Question

Series exercie

Answer 1

\[\sum_{1}^{\infty} \frac{ n }{ n ^{2} +1 }\]

Answer 2

@Owlcoffee

Answer 3

Okay, what's the objective?

Answer 4

to find if it is convergent,conditonally convergent or divergent

Answer 5

@ayeshaafzal221 helped me yesterday with it,I just wanna see another way of solving it

Answer 6

Help?

Answer 7

Hint: use the integral test.

Answer 8

I got it like this: \[\lim_{n \rightarrow \infty} \frac{ \frac{ n }{ n ^{2} } }{ \frac{ n ^{2} }{ n ^{2} +1}} = \lim_{n \rightarrow \infty} \frac{ n }{ 2 } =\frac{ \infty }{ 2 }=0\]

Answer 9

Is my solution right?

Answer 10

You could also use the comparison test :
for \(n\ge 1\), we have \(n^2+1 \le n^2+n^2 = 2n^2\)
\(\implies \dfrac{1}{n^2+1}\ge \dfrac{1}{2n^2}\)
\(\implies \dfrac{n}{n^2+1}\ge \dfrac{n}{2n^2} = \dfrac{1}{2n}\)

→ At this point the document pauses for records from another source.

-- ==== Sys2Proof/Machine/Stack.lean ====
section
/-! DEFINITION. PUSHS and POPS (41_stack.md). A register list stands in the instruction as a list; the byte that encodes it
is the device's REGMASK (R241, log 18). -/

namespace Sys2Proof.Machine

/-! ## Shared operations -/

/-- Push each register that is named. Its value is read at its own turn, after the pushes before it (R111, R243). -/
def pushEach : List (Bool × (State → Res Word)) → State → Res State
  | [], s => .ok s
  | (named, value) :: t, s =>
    if named then do
      let w ← value s
      let s ← push16 s w
      pushEach t s
    else pushEach t s

/-- The registers of a list in the fixed push order with how each is read, at the addresses current at the start of the
instruction: ER3, ER2, ER1, ER0; USP, DP, X2, X1; A, LRB, PSW (R243). -/
def pushOrder (l : RegList) (s : State) : List (Bool × (State → Res Word)) :=
  let atOff (off : Word) : State → Res Word := fun t => memReadWord t 0 off
  match l with
  | .er e0 e1 e2 e3 => [(e3, atOff (s.rAddr 6)), (e2, atOff (s.rAddr 4)), (e1, atOff (s.rAddr 2)), (e0, atOff (s.rAddr 0))]
  | .pr x1 x2 dp usp =>
    [(usp, atOff (s.prAddr .usp)), (dp, atOff (s.prAddr .dp)), (x2, atOff (s.prAddr .x2)), (x1, atOff (s.prAddr .x1))]
  | .cr a lrb psw => [(a, fun t => .ok t.a), (lrb, fun t => .ok t.lrb), (psw, fun t => .ok t.psw)]

/-- Pop into each register that is named. -/
def popEach : List (Bool × (Word → State → Res State)) → State → Res State
  | [], s => .ok s
  | (named, f) :: t, s =>
    if named then do
      let (w, s) ← pop16 s
      let s ← f w s
      popEach t s
    else popEach t s

/-- The registers of a list in the fixed pop order with how each is written, at the addresses current at the start of the
instruction: ER0, ER1, ER2, ER3; X1, X2, DP, USP; PSW, LRB, A (R244). -/
def popOrder (l : RegList) (s : State) : List (Bool × (Word → State → Res State)) :=
  let atOff (off : Word) : Word → State → Res State := fun w t => memWriteWord t 0 off w
  match l with
  | .er e0 e1 e2 e3 => [(e0, atOff (s.rAddr 0)), (e1, atOff (s.rAddr 2)), (e2, atOff (s.rAddr 4)), (e3, atOff (s.rAddr 6))]
  | .pr x1 x2 dp usp =>
    [(x1, atOff (s.prAddr .x1)), (x2, atOff (s.prAddr .x2)), (dp, atOff (s.prAddr .dp)), (usp, atOff (s.prAddr .usp))]
  | .cr a lrb psw =>
    [(psw, fun w t => .ok (t.setPsw w)), (lrb, fun w t => .ok (t.setLrb w)), (a, fun w t => .ok (t.setA w))]

/-- Whether a list names PSW. -/
def namesPsw (l : RegList) : Bool :=
  match l with
  | .cr _ _ psw => psw
  | .er _ _ _ _ | .pr _ _ _ _ => false

/-! ## The instructions -/

/-- `PUSHS A` (R242). -/
def execPushsA (s : State) : Host.Outcome State Fault Refusal :=
  retire s (push16 s s.a)

/-- `PUSHS register_list` (R243). -/
def execPushs (l : RegList) (s : State) : Host.Outcome State Fault Refusal :=
  retire s (pushEach (pushOrder l s) s)

/-- `POPS register_list` (R244). -/
def execPops (l : RegList) (s : State) : Host.Outcome State Fault Refusal :=
  if namesPsw l then retireDraw s (popEach (popOrder l s) s) else retire s (popEach (popOrder l s) s)

end Sys2Proof.Machine
end

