-- ==== Sys2Proof/Machine/Dispatch.lean ====
section
/-! DEFINITION. The meaning of every instruction: one arm per constructor of Instr, one call of its own meaning. -/

namespace Sys2Proof.Machine
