-- ==== Sys2Proof/Machine/Core.lean ====
section
/-! DEFINITION. The machine the host runs. -/

noncomputable def Sys2Proof.core : Host.Core := { State := Sys2Proof.Machine.State, Fault := Sys2Proof.Machine.Fault, Refusal := Sys2Proof.Machine.Refusal, step := Sys2Proof.Machine.step, reset := Sys2Proof.Machine.State.reset }
end

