-- ==== Sys2Proof/Safety.lean ====
section
/-! DEFINITION. The terms claims are stated in: the invariant of the machine, a safe run, what an instruction's shape is, and
which registers, bits and bytes of memory a shape may change. -/

namespace Sys2Proof.Machine

/-- What every step keeps: both memories in canonical form, unimplemented bits of the segment registers 0 (R61), ROMWIN 0
while its latch is open (R63), the model small until it is set and permitted once it is (R66). -/
structure Inv (s : State) : Prop where
  dataWf : Memory.wf dataDefault s.data = true
  progWf : Memory.wf progDefault s.prog = true
  csrBits : s.csr &&& segMask s.dev.csrBits = s.csr
  tsrBits : s.tsr &&& segMask s.dev.tsrBits = s.tsr
  dsrBits : s.dsr &&& segMask s.dev.dsrBits = s.dsr
  romwinShut : s.romwinWritten = false → s.romwin = 0
  modelSmall : s.modelSet = false → s.model = .small
  modelPermitted : s.modelSet = true → s.model ∈ s.dev.modelsPermitted

/-- k steps from s end in t, each a next state. -/
def RunsTo (k : Nat) (s t : State) : Prop := Sys2Proof.core.run k s = .next t

/-- A run of k steps is safe when no step stops with a fault or a refusal. -/
def SafeFor (k : Nat) (s : State) : Prop := ∃ t, RunsTo k s t

/-! ## What stays the same -/

/-- The bits of a status word outside `ks` are the same in q as in p. -/
def SameBits (ks : List Nat) (p q : Word) : Prop := ∀ k, k ∉ ks → q.getLsbD k = p.getLsbD k

/-- Every register but A, PSW, SSP, CSR, PC and DD_FETCH, with program memory, the environment and the device, is the same in u
as in s. -/
structure KeptRest (s u : State) : Prop where
  lrb : u.lrb = s.lrb
  tsr : u.tsr = s.tsr
  dsr : u.dsr = s.dsr
  romwin : u.romwin = s.romwin
  romwinWritten : u.romwinWritten = s.romwinWritten
  model : u.model = s.model
  modelSet : u.modelSet = s.modelSet
  prog : u.prog = s.prog
  inputs : u.inputs = s.inputs
  dev : u.dev = s.dev

/-- Every register but A, PSW, PC and DD_FETCH is the same in u as in s. -/
structure Kept (s u : State) : Prop extends KeptRest s u where
  ssp : u.ssp = s.ssp
  csr : u.csr = s.csr

/-- Every byte of data memory outside `bs` reads in u as it does in s. -/
def SameCells (bs : List Nat) (s u : State) : Prop := ∀ a, a ∉ bs → u.cell a = s.cell a

/-- The state right after a reset of any kind (10_state.md R75, 70_reset_and_hazards.md R540), what the spec leaves undefined
apart. -/
structure IsReset (u : State) : Prop where
  a : u.a = 0
  c : Psw.c u.psw = false
  z : Psw.z u.psw = false
  hc : Psw.hc u.psw = false
  dd : Psw.dd u.psw = false
  s : Psw.s u.psw = false
  ov : Psw.ov u.psw = false
  scb : Psw.scb u.psw = 0
  mip : Psw.mip u.psw = Psw.mip u.dev.pswReset
  mie : Psw.mie u.psw = Psw.mie u.dev.pswReset
  mab : Psw.mab u.psw = Psw.mab u.dev.pswReset
  f1 : Psw.f1 u.psw = Psw.f1 u.dev.pswReset
  bcb : Psw.bcb u.psw = Psw.bcb u.dev.pswReset
  f0 : Psw.f0 u.psw = Psw.f0 u.dev.pswReset
  ssp : u.ssp = 0xFFFF
  csr : u.csr = 0
  tsr : u.tsr = 0
  dsr : u.dsr = 0
  romwin : u.romwin = 0
  romwinWritten : u.romwinWritten = false
  model : u.model = .small
  modelSet : u.modelSet = false
  ddFetch : u.ddFetch = false

/-! ## Memory that is there -/

/-- The pointing and local registers, 0:0200H to 0:09FFH, are data memory the device has. -/
def RegistersPresent (s : State) : Prop := ∀ a, 0x200 ≤ a → a < 0xA00 → inRanges s.dev.dataPresent a = true

/-- A word at 0:off is ordinary data memory: the device has both bytes, neither is an SFR, and no ROM window covers it. -/
def PlainWord (s : State) (off : Word) : Prop :=
  isSfr 0 off = false ∧ inRanges s.dev.dataPresent (key 0 (evenOff off)) = true
    ∧ inRanges s.dev.dataPresent (key 0 (evenOff off + 1)) = true ∧ s.throughWindow 0 off = false

/-- The two bytes of a word at seg:off (R83). -/
def wordBytes (seg : Byte) (off : Word) : List Nat := [key seg (evenOff off), key seg (evenOff off + 1)]

/-- The bytes of data memory a word store to a location reaches in state t (R136). -/
def Loc.bytesW (l : Loc) (t : State) : List Nat :=
  match l with
  | .acc | .psw _ => []
  | .phys p => wordBytes 0 p
  | .data off => wordBytes (t.physSeg off) off

/-- The byte of data memory a byte store to a location reaches in state t (R136). -/
def Loc.bytesB (l : Loc) (t : State) : List Nat :=
  match l with
  | .acc | .psw _ => []
  | .phys p => [key 0 p]
  | .data off => [key (t.physSeg off) off]

/-- Whether a store to a location goes to the SFR area, where it may change a register (R108). -/
def Loc.inSfr (l : Loc) (t : State) : Bool :=
  match l with
  | .acc | .psw _ => false
  | .phys p => isSfr 0 p
  | .data off => isSfr (t.physSeg off) off

/-- Whether a mode moves DP. -/
def Mode.movesDp (m : Mode) : Bool :=
  match m with
  | .dpDec | .dpInc => true
  | .x1 | .dp | .fix _ | .off _ | .sfr _ | .dir _ | .d16x1 _ | .d16x2 _ | .x1A | .x1R0 | .n7dp _ | .n7usp _ => false

/-- Whether locating a word operand moves DP. -/
def WOp.movesDp (p : WOp) : Bool :=
  match p with
  | .mem m => Mode.movesDp m
  | .acc | .er _ | .pr _ => false

/-- Whether locating a byte operand moves DP. -/
def BOp.movesDp (p : BOp) : Bool :=
  match p with
  | .mem m => Mode.movesDp m
  | .acc | .r _ | .pswl | .pswh => false

/-- Whether locating a source moves DP. -/
def Src.movesDp {w : Nat} (q : Src w) : Bool :=
  match q with
  | .mem m => Mode.movesDp m
  | .imm _ | .acc => false

/-- The two bytes of DP (R51). -/
def State.dpBytes (s : State) : List Nat := [key 0 (s.prAddr .dp), key 0 (s.prAddr .dp + 1)]

/-- Values pushed one after the other, each read after the pushes before it (R111, R243). -/
def pushReads : List (State → Res Word) → State → Res State
  | [], s => .ok s
  | value :: t, s => do
    let w ← value s
    let s ← push16 s w
    pushReads t s

/-! ## The shape of an instruction: its operation with its operands, whatever its encoding -/

/-- The bit operand of a position-direct bit instruction: a byte prefix's, or an SBA byte (R152). -/
inductive BitOperand where
  | pre (p : BOp)
  | sbafix (k : BitVec 6)
  | sbaoff (k : BitVec 6)
deriving DecidableEq, Repr

/-- The byte a bit operand names, and the state after its DP update. -/
def locBit (b : BitOperand) (s : State) : Res (Loc × State) :=
  match b with
  | .pre p => locB p s
  | .sbafix k => .ok (sbafixLoc k, s)
  | .sbaoff k => .ok (sbaoffLoc s k, s)

/-- Whether locating a bit operand moves DP. -/
def BitOperand.movesDp (b : BitOperand) : Bool :=
  match b with
  | .pre p => BOp.movesDp p
  | .sbafix _ | .sbaoff _ => false

/-- What an instruction does with its operands. -/
inductive Shape where
  /-- L. -/
  | loadW (p : WOp)
  /-- LB. -/
  | loadB (p : BOp)
  /-- L and CLR A with a constant. -/
  | loadImmW (v : Word)
  /-- LB and CLRB A with a constant. -/
  | loadImmB (v : Byte)
  /-- ST, MOV between locations. -/
  | moveW (dst src : WOp)
  /-- STB, MOVB between locations. -/
  | moveB (dst src : BOp)
  /-- MOV, CLR, FILL of a constant. -/
  | constW (p : WOp) (v : Word)
  /-- MOVB, CLRB, FILLB of a constant. -/
  | constB (p : BOp) (v : Byte)
  /-- XCHG. -/
  | exchW (p : WOp)
  /-- XCHGB. -/
  | exchB (p : BOp)
  /-- Word shifts and rotates by n. -/
  | shiftW (op : ShiftOp) (p : WOp) (n : Nat)
  /-- Byte shifts and rotates by n. -/
  | shiftB (op : ShiftOp) (p : BOp) (n : Nat)
  /-- INC, DEC. -/
  | incDecW (dec : Bool) (p : WOp)
  /-- INCB, DECB. -/
  | incDecB (dec : Bool) (p : BOp)
  /-- `op A,obj`; `c` marks class (c) of R135. -/
  | aluAW (c : Bool) (op : AluOp) (p : WOp)
  /-- `opB A,obj`. -/
  | aluAB (c : Bool) (op : AluOp) (p : BOp)
  /-- `op A,#N16`. -/
  | aluImmW (op : AluOp) (v : Word)
  /-- `opB A,#N8`. -/
  | aluImmB (op : AluOp) (v : Byte)
  /-- `op **,obj2`. -/
  | aluMW (op : AluOp) (p : WOp) (q : Src 16)
  /-- `opB *,obj2`. -/
  | aluMB (op : AluOp) (p : BOp) (q : Src 8)
  /-- LC (`cmp` false) and CMPC at base + the pointer, if any. -/
  | tableW (cmp : Bool) (p : Option WOp) (base : Word)
  /-- LCB and CMPCB. -/
  | tableB (cmp : Bool) (p : Option WOp) (base : Word)
  /-- SB (`v` true), RB, MAC. -/
  | bitSet (v : Bool) (b : BitOperand) (bit : Fin 8)
  /-- MB C, BAND, BANDN, BOR, BORN, BXOR. -/
  | bitCarry (op : CarryOp) (p : BOp) (bit : Fin 8)
  /-- `MB *.bit,C`. -/
  | bitFromC (p : BOp) (bit : Fin 8)
  /-- SBR (`v` true), RBR. -/
  | blockSet (v : Bool) (p : BOp)
  /-- TBR. -/
  | blockTest (p : BOp)
  /-- `MBR C,*`. -/
  | blockCarry (p : BOp)
  /-- `MBR *,C`. -/
  | blockFromC (p : BOp)
  /-- JBS (`want` true), JBR, JOV, JNV. -/
  | jumpBit (want : Bool) (b : BitOperand) (bit : Fin 8) (d : Byte)
  /-- JBSR (`want` true), JBRS. -/
  | jumpFlip (want : Bool) (p : BOp) (bit : Fin 8) (d : Byte)
  /-- TJZ (`zero` true), TJNZ. -/
  | testW (zero : Bool) (p : WOp) (d : Byte)
  /-- TJZB (`zero` true), TJNZB. -/
  | testB (zero : Bool) (p : BOp) (d : Byte)
  /-- The conditional jumps. -/
  | cond (cc : Cond) (d : Byte)
deriving DecidableEq, Repr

Since \(\sum \dfrac{1}{2n}\) doesn't converge as this is a harmonic series,
the series \(\sum \dfrac{n}{n^2+1}\) doesn't converge by comparison test

Answer 11

So my solution is not right?

Answer 12

I would give you 1/10 for the attempt
because I don't really get what test you have used..

Answer 13

Also why do you think \(\dfrac{\infty}{2}\) is anything close to \(0\) ?

Answer 14

\(\large\frac{n}{n^2+1}\ne\frac{n/n^2}{n^2/n^2+1}\)
so it is not the equivalent series, in any case \(\inf/2=\inf\)

Answer 15

i meant infinite,not 0,sorry

Answer 16

do you know what does it mean to 'converge' or 'diverge' ?

Answer 17

Nope,I know if it dose not equal 0,it means it is divergent,if it is 0,then it's complicated

Answer 18

does*

Answer 19

before trying the convergence tests, you need to know the meaning of terms "convergent sreies" and "divergent series"

Answer 20

can I use L'Hospital for this exercise?

Answer 21

I get 1/2 if I use L'Hospital and it means it is divergent,right?